Sous Félix Houphouët-Boigny comme sous Bédié, l’armée n’était pas une préoccupation majeure. La France, pensait-on à Abidjan, « veillait au grain ». Et quand la pluie virait à l’orage, on sortait les valises de billets pour les uns et quelques prébendes pour les autres. L’armée était un corps parasitaire ; rien de plus qu’une « bureaucratie » qui craignait le désordre dès lors que celui-ci pouvait être une remise en question des avantages acquis. L’armée ivoirienne ne s’était illustrée nulle part et n’avait pas de tradition guerrière ; pas même sécuritaire : tout juste capable, à l’instar des bérets rouges des Forces d’intervention rapide para-commando – les Firpac – de « casser » de l’étudiant et de violer des étudiantes comme cela s’est passé à « Yop », le 17 mai 1991, sous la conduite du colonel Faizan Bi.
Le vendredi 24 décembre 1999 ne sera même pas un vrai coup d’Etat militaire ; juste un coup de bluff. Mais le trône de Bédié était tellement vermoulu que la seule apparition de quelques hommes en armes allait suffire à le faire s’effondrer. Sans même un coup de feu.
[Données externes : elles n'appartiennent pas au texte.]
-- ==== Sys2Proof/Laws/Moves/Window.lean ====
section
/-!
SUPPORT. Laws/Moves/Window.lean: the operations of Machine/Window.lean keep what `Moves` says.
-/

namespace Sys2Proof.Machine

theorem clearRc_moves {cc : Bool} {r0 : State} (a : Nat) (s : State) (hm : Moves cc r0 s) :
    Moves cc r0 (clearRc a s) := by
  unfold clearRc
  with_reducible repeat' first | assumption | apply Moves.ite | apply setF_moves | apply Moves.foldl | intro _ | split

theorem readErrInfo_moves {cc : Bool} {r0 : State} (base : Nat) (s : State) (hm : Moves cc r0 s) :
    Moves cc r0 (readErrInfo base s) := by
  unfold readErrInfo
  with_reducible repeat' first | exact fun _ => rfl | apply setR_moves | (apply Moves.mk; assumption)

theorem readEffect_moves {cc : Bool} {r0 : State} (a : Nat) (s : State) (hm : Moves cc r0 s) : Moves cc r0 (readEffect a s) := by
  unfold readEffect
  refine .ite (fun _ => .ite (fun _ => .mk hm (fun _ => rfl)) (fun _ => hm)) (fun _ => ?_)
  split
  · exact hm
  · extract_lets s1 s2 _ s3
    have h1 : Moves cc r0 s1 := by
      unfold s1
      split
      · exact setR_moves _ _ _ hm
      · exact hm
    have h2 : Moves cc r0 s2 := .ite (fun _ => readErrInfo_moves _ _ h1) (fun _ => clearRc_moves _ _ h1)
    have h3 : Moves cc r0 s3 := .ite (fun _ => .mk h2 (fun _ => rfl)) (fun _ => h2)
    exact .ite (fun _ => tick_moves _ h3) (fun _ => h3)

theorem readWord_moves {cc : Bool} {r0 : State} (path : Path) (a : Nat) (s : State) (hm : Moves cc r0 s) :
    MovesP cc r0 (readWord path a s) := by
  unfold readWord
  with_reducible repeat' first
    | assumption | apply MovesP.pair | apply readEffect_moves | apply accessDisabled_moves | apply accessStall_moves
    | split

theorem readWord_movesE {cc : Bool} {r0 : State} {path : Path} {a : Nat} {s : State} {a0} {t0 : State} (hm : Moves cc r0 s) (e : readWord path a s = (a0, t0)) :
    Moves cc r0 t0 := readWord_moves _ _ _ hm _ _ e

theorem readOut_moves {cc : Bool} {r0 : State} (path : Path) (a : Nat) (s : State) (hm : Moves cc r0 s) :
    Moves cc r0 (readOut path a s) := by
  unfold readOut
  with_reducible repeat' first | assumption | apply emit_moves | refine readWord_movesE ?_ ‹_› | split

theorem nowAsserted_moves {cc : Bool} {r0 : State} (base : Nat) (s0 s : State) (hm : Moves cc r0 s) :
    Moves cc r0 (nowAsserted base s0 s) := by
  unfold nowAsserted
  with_reducible repeat' first | assumption | apply Moves.ite | apply onAssert_moves | apply Moves.foldl | intro _

theorem plainWrite_moves {cc : Bool} {r0 : State} (a v : Nat) (s : State) (hm : Moves cc r0 s) :
    Moves cc r0 (plainWrite a v s) := by
  unfold plainWrite
  with_reducible repeat' first
    | assumption | apply Moves.ite | apply setR_moves | apply nowAsserted_moves | intro _ | split

theorem compatWrite_moves {cc : Bool} {r0 : State} (v : Nat) (s : State) (hm : Moves cc r0 s) :
    Moves cc r0 (compatWrite v s) := by
  unfold compatWrite
  with_reducible repeat' first
    | assumption | exact fun _ => rfl | apply Moves.ite | apply setF_moves | apply happen_moves
    | (apply Moves.mk; assumption) | intro _ | extract_lets | split | (apply Moves.mk; apply setF_moves)

theorem restartWrite_moves {cc : Bool} {r0 : State} (s : State) (hm : Moves cc r0 s) :
    Moves cc r0 (restartWrite s) := by
  unfold restartWrite
  with_reducible repeat' first
    | assumption | exact fun _ => rfl | apply Moves.ite | (apply Moves.mk; assumption) | intro _

theorem ledgerClear_moves {cc : Bool} {r0 : State} (s : State) (hm : Moves cc r0 s) :
    Moves cc r0 (ledgerClear s) := by
  unfold ledgerClear
  with_reducible repeat' first | assumption | apply setF_moves

theorem topCtrl_moves {cc : Bool} {r0 : State} (v : Nat) (s : State) (hm : Moves cc r0 s) :
    Moves cc r0 (topCtrl v s) := by
  unfold topCtrl
  with_reducible repeat' first
    | assumption | apply Moves.ite | apply ledgerClear_moves | apply restartWrite_moves | intro _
Gueï, devenu chef de l’Etat après avoir été chef d’état-major (7 juin 1990-21 octobre 1995), était l’illustration que les officiers supérieurs des FANCI avaient plus d’ambitions « politiques » que militaires. Patron de l’armée, cela ne l’empêchera pas de se « faire mettre une branlée » par la rue au lendemain de la présidentielle 2000. Gbagbo qui, par nature, n’aimait pas les militaires (il avait été, en1971-1972, incorporé de force), pensait comme ses prédécesseurs que mépris et prébendes suffisaient à maintenir les bidasses dans les casernes et leurs officiers dans leurs concessions. Les événements du 18-19 septembre 2002 allaient changer la donne. L’improbable s’était produit, déjà, en 1999 – un coup d’Etat militaire – et voilà que, plus improbable encore, une rébellion était en passe de conquérir le pouvoir. Un truc d’amateurs mais face à d’autres amateurs pas du tout motivés, cela aurait pu marcher. Sauf que les Forces Nouvelles ne sont pas l’Armée Rouge et que Guillaume Soro n’était pas Léon Trotsky.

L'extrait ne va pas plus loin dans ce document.